1999 24' Fleetwood Jamboree E350 towing a 2007 Hyundai Elantra
You may want to look at your shocks... someone may have installed some after market two way shocks... what brand /moddel are they. If you can, take one loose and see if it's fozen or just very hard to collapse
I have a 23 ft. Fleetwood Jamboree, granted it is a 2004, but essentially the same. Does your rig have radial tires? If not that would make a big difference. My earlier rig had bias ply tires and it rode like a "truck". Tire pressure sounds about right depending on your load and towing etc. Others might have other input such as shocks etc. but not sure that throwing money at this will make much difference.
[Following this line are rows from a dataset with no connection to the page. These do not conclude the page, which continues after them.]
/-- The elements of a store stream that have performed, with all before them, leave WIN, and their tokens and maxima are kept no longer (R150,
R273; log 12). -/
def Core.edgeFreeDone (c : Core) (e : Fin 4) : Core :=
  let sl := c.edge[e]
  if sl.storeKind && sl.active then
    let k := min sl.earliestNumber sl.unitStart
    let c := c.edgeFree e k
    { c with edge := c.edge.set e (c.edge[e].keepUnits k) }
  else c

/-- IWIN is shrunk past a token, which the slot keeps until its row is over (R152). -/
def Core.tokenUsed (c : Core) (e : Fin 4) (t : Lane) : Core :=
  let sl := c.edge[e]
  let ends := !wdBeat (c.desc sl.iwin) || decide ((c.beatAt (c.elemAddr sl.iwin 0)).count ≤ sl.iLaneUsed)
  let c := if ends then c.shrinkWin sl.iwin 1 false else c
  { c with edge := c.edge.set e { c.edge[e] with tokensTaken := sl.tokensTaken + 1, rowTokens := sl.rowTokens ++ [t],
                                                 iLaneUsed := if ends then 0 else sl.iLaneUsed } }

/-- All accesses of the row at the cursor have been issued: IWIN is shrunk past its token. -/
def Core.rowIssued (c : Core) (e : Fin 4) : Core :=
  match c.edge[e].token with
  | none => c
  | some t => if c.edge[e].rowNow < c.edge[e].tokensTaken then c else c.tokenUsed e t

/-- The same of a row behind the one at the cursor. -/
def Core.aheadIssued (c : Core) (e : Fin 4) : Core :=
  match c.edge[e].tokenAhead with
  | none => c
  | some t => let c := c.tokenUsed e t; { c with edge := c.edge.set e { c.edge[e] with tokenAhead := none } }

/-- The row of an element, for kinds but ragged, and its token where the run has it. -/
def EdgeSlot.rowOf (e : EdgeSlot) (idx : Vector Nat 5) : Nat := e.number idx / max (e.walk 0) 1
def EdgeSlot.tokenOf (e : EdgeSlot) (r : Nat) : Option Lane :=
  if r = e.rowNow then e.token else (e.rowToken r).orElse fun _ => if r = e.tokensTaken then e.tokenAhead else none

/-- The slot as it stands in the row of an element. -/
def EdgeSlot.inRow (e : EdgeSlot) (idx : Vector Nat 5) : EdgeSlot := if e.byToken then { e with token := e.tokenOf (e.rowOf idx) } else e

end Sys2Proof.Machine
end

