/-! ## Handler records (R51 to R55) -/

def h0Valid (h : HandlerRec) : Bool := bitAt h[0] 31
def h0Mask (h : HandlerRec) : Bool := bitAt h[0] 30
def h0Prio (h : HandlerRec) : Nat := bv h[0] 27 3
def h0Graph (h : HandlerRec) : BitVec 2 := BitVec.ofNat 2 (bv h[0] 25 2)
def h0Trig (h : HandlerRec) : Win := Fin.ofNat 16 (bv h[0] 21 4)
def h0Fillw (h : HandlerRec) : Win := Fin.ofNat 16 (bv h[0] 17 4)
/-- MIN, where 0 acts as 1 (R58). -/
def h0Min (h : HandlerRec) : Nat := max (bv h[0] 6 11) 1
def h0Strict (h : HandlerRec) : Bool := bitAt h[0] 5
def h11Shrink (h : HandlerRec) : Nat := bv h[11] 21 11
/-- ILIM, where 0 means 1024. -/
def h11Ilim (h : HandlerRec) : Nat := if bv h[11] 11 10 = 0 then 1024 else bv h[11] 11 10
def h11Xrank (h : HandlerRec) : Nat := bv h[11] 9 2
def h11Xmask (h : HandlerRec) : Bool := bitAt h[11] 8

def HandlerRec.setMask (h : HandlerRec) (m : Bool) : HandlerRec :=
  h.set 0 (if m then h[0] ||| 0x40000000 else h[0] &&& 0xBFFFFFFF)

/-- The stage word of stage n, 1 to 6. -/
def stageWordOf (h : HandlerRec) (n : Nat) : Code := h[n]?.getD 0

/-- A tap of the table (R53). -/
structure Tap where
  win : Win
  off : Nat
  mode : Nat
  deriving DecidableEq, Repr

/-- Tap j, 0 to 7 (R53). -/
def tapOf (h : HandlerRec) (j : Nat) : Tap :=
  let x := bv (stageWordOf h (7 + j / 2)) (j % 2 * 16) 16
  ⟨Fin.ofNat 16 (bitsOf x 12 4), bitsOf x 2 10, bitsOf x 0 2⟩

/-- The tap that an operand code names (R44). -/
def tapCode (code : BitVec 5) : Option Nat := if 8 ≤ code.toNat ∧ code.toNat < 16 then some (code.toNat - 8) else none
/-- The window of the tap that an operand code names. -/
def codeWin (h : HandlerRec) (code : BitVec 5) : Option Win := (tapCode code).map fun j => (tapOf h j).win
def codeNone : BitVec 5 := 0b11111

/-! ## What each opcode reads (R61, R95) -/

/-- How an opcode uses an operand: not at all; as a value; as a value that may be absent; as a window only (R96); as a constant (R100). -/
inductive Use where
  | no | yes | optional | window | const
  deriving DecidableEq, Repr

structure Uses where
  a : Use
  b : Use
  c : Use
  deriving DecidableEq, Repr

def usesA : Uses := ⟨.yes, .no, .no⟩
def usesAB : Uses := ⟨.yes, .yes, .no⟩
def usesABC : Uses := ⟨.yes, .yes, .yes⟩
def usesOf (a b c : Use) : Uses := ⟨a, b, c⟩

/-- The operands that an opcode reads, given MOD (R61, R95). -/
def opcodeUses (op mod : Nat) : Uses :=
  match op with
  | 0x00 => ⟨.no, .no, .no⟩
  | 0x01 => ⟨.optional, .no, .no⟩
  | 0x02 => usesA
  | 0x03 => usesABC
  | 0x07 => usesABC
  | 0x12 => usesA
  | 0x13 => usesA
  | 0x17 => usesABC
  | 0x18 => usesABC
  | 0x1B => usesA
  | 0x1C => usesA
  | 0x1E => usesA
  | 0x1F => usesA
  | 0x20 => usesA
  | 0x21 => usesA
  | 0x22 => usesA
  | 0x23 => usesA
  | 0x25 => usesA
  | 0x26 => usesA
  | 0x27 => usesA
  | 0x28 => ⟨.yes, .yes, .optional⟩
  | 0x2A => usesA
  | 0x2B => usesA
  | 0x2C => usesA
  | 0x2E => ⟨.yes, .window, .window⟩
  | 0x2F => ⟨.window, .window, .const⟩
  | 0x30 => ⟨.yes, .optional, .no⟩
  | 0x31 => usesA
  | 0x32 => ⟨.yes, .optional, .no⟩
  | 0x33 => usesA
  | 0x35 => usesA
  | 0x36 => ⟨.yes, .optional, .no⟩
  | 0x37 => if mod = 1 ∨ mod = 2 ∨ mod = 3 then usesA else usesAB
  | 0x39 => ⟨.yes, .yes, .optional⟩
  | 0x3B => usesA
  | 0x3C => ⟨.window, .optional, .no⟩
  | 0x3D => ⟨.window, .no, .no⟩
  | 0x3E => ⟨.no, .no, .no⟩
  | 0x3F => ⟨.no, .no, .no⟩
  | _ => usesAB

/-- The heavy opcodes of R48. -/
def heavyOp (op : Nat) : Bool := [0x16, 0x17, 0x18, 0x22, 0x23, 0x06, 0x07, 0x28, 0x29].contains op

def opOf (w : Code) : Nat := bv w 26 6

/-- A firing of the record is heavy (R92). -/
def heavyRec (h : HandlerRec) : Bool := (List.range 6).any fun k => heavyOp (opOf (stageWordOf h (k + 1)))

/-- The operand codes of a stage word with the use its opcode makes of each. -/
def codesOf (w : Code) : List (BitVec 5 × Use) :=
  let f := stageFields w
  let u := opcodeUses (opOf w) f.mod.toNat
  [(f.a, u.a), (f.b, u.b), (f.c, u.c)]

/-- The operands let a stage run: R116 makes a stage a `nop` when a window that it names, or the target of a `wupd`, is not a tap code. -/
def stageRuns (w : Code) : Bool :=
  (codesOf w).all (fun (code, use) => use != .window || (tapCode code).isSome)
    && (opOf w != 0x3A || (tapCode (stageFields w).a).isSome)

/-- The stage words that a firing has still to run. -/
def remainingWords (h : HandlerRec) (stage : Nat) : List Code :=
  ((List.range 6).filter fun k => decide (stage ≤ k + 1)).map fun k => stageWordOf h (k + 1)

def allWords (h : HandlerRec) : List Code := remainingWords h 1

/-- A bound word-wide window, which R116 does not let a `join` read. -/
def Core.narrow (c : Core) (w : Win) : Bool := wdBound (c.desc w) && !wdBeat (c.desc w)

/-- The input windows of a `join`. -/
def joinWins (h : HandlerRec) (w : Code) : List Win := (codeWin h (stageFields w).a).toList ++ (codeWin h (stageFields w).b).toList

/-- A stage runs as the windows of its core stand: its operands let it, and it is no `join` of a word-wide window (R116). -/
def Core.stageRuns (c : Core) (h : HandlerRec) (w : Code) : Bool :=
  Machine.stageRuns w && !(opOf w == 0x2F && (joinWins h w).any c.narrow)

/-! ## What a stage word touches (R39, R42) -/

/-- The windows whose elements a stage reads, or whose count it reports. A `shrink` reads no element of its window (R96); a stage that runs as
`nop` reads none (R50). -/
def Core.stageReads (c : Core) (h : HandlerRec) (w : Code) : List Win :=
  if c.stageRuns h w then
    (((codesOf w).drop (if opOf w = 0x3C then 1 else 0)).filter fun (_, use) => use != .no && use != .const).filterMap fun (code, _) =>
      codeWin h code
  else []

/-- The window that a `wupd` changes: none for MOD 7 (R110), nor where the window is unbound (R126). -/
def Core.stageUpdates (c : Core) (h : HandlerRec) (w : Code) : List Win :=
  let f := stageFields w
  if opOf w = 0x3A ∧ f.mod ≠ 7 then (codeWin h f.a).toList.filter fun v => wdBound (c.desc v) else []

/-- The windows whose shrink by a stage has its count fixed only when the stage executes (R40): ordinary windows, of a stage that runs. -/
def Core.stageLate (c : Core) (h : HandlerRec) (w : Code) : List Win :=
  let f := stageFields w
  if !c.stageRuns h w then []
  else (match opOf w with
    | 0x3C => if f.b = codeNone then [] else (codeWin h f.a).toList
    | 0x2E => (codeWin h f.b).toList ++ (codeWin h f.c).toList
    | 0x2F => joinWins h w
    | _ => []).filter c.ordinary

/-- A firing in the pipeline has a shrink of a window whose count is not fixed at issue (R40, R42). -/
def Core.lateShrink (c : Core) (w : Win) : Bool :=
  c.pipe.any fun fr => (allWords c.active[fr.slot]).any fun x => (c.stageLate c.active[fr.slot] x).contains w

/-- The opcodes that deliver nothing by DST: `nop` (R50). -/
def deliversNothing (w : Code) : Bool := opOf w = 0x00 ∨ opOf w = 0x3E ∨ opOf w = 0x3F

/-- The windows that a stage fills (R46, R112). -/
def stageFills (h : HandlerRec) (w : Code) : List Win :=
  let f := stageFields w
  (if deliversNothing w then [] else if f.dst = 5 ∨ f.dst = 6 then [h0Fillw h] else [])
    ++ (if opOf w = 0x3B then [Fin.ofNat 16 f.aux.toNat] else [])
We're in pretty much hard-riding rascals. That said, a couple things you can try. Start with your tire sidewalls and the chassis label inside the driver's door frame. See if there's also a coach builder's chassis label. Then
1. Are the tires what the label says they should be?
2. If tire pressures are specified, what's actually in the front and rear tires? A 24' coach isn't all that heavy, and many service jockeys inflate "to what it says on the sidewall" which can be too much pressure. Leads to a hard ride and skittish steering.
The more thorough way:
1. Load the coach with food, fuel, supplies, people, as ready for a trip.
2. Weigh the coach at a truck stop, moving company, scrap yard, somebody with a certified-for-trade truck scale. Weigh AT LEAST the front axle, total coach, and rear axle. Ideally weigh all four corners individually.
3. Get a Load/Pressure chart for your tires by Size and Load Range. Remember Single/Front and Dual/Rear have different values.
4. Adjust Tire Pressure to what's specified in the Chart. Hopefully you found the side-to-side weights about equal, but the front pair and all four rears should be matched in pressure.
Most Class C shocks are tired. There's always the chance one of yours is jammed and won't let the coach bounce, but that's rare.
Also remember, old tires get stiff with age, not softer. Check their date codes in the "DOT" string branded on the inside sidewall. If it's a four-digit code, first two are week-of-year and last two are year. 2606 would be halfway through 2006. If you have only three digits, tires are 1999 or older and due to be replaced. 269 would be an example, halfway through 1999.
God Bless, jd
2003 Jayco Escapade 31A on 2002 Ford E450 V10 4R100
As covered, shocks are likely shot and tires may be old & hard. Also check underneath on the rear axle to see if you've got air bags. They may be either totally deflated, or overinflated, either of which could cause a harsh ride.
Without knowing your total miles, it's hard to say, but most OEM shocks weren't very good when new. I'd replace the tires if old, and shocks if never done, and see what you've got. Then I'd add air bags if not present. They helped my little unit's ride a lot at 35-40 psi, but it's a very different bird.
Jim, "Pay no attention to the device around my ankle..."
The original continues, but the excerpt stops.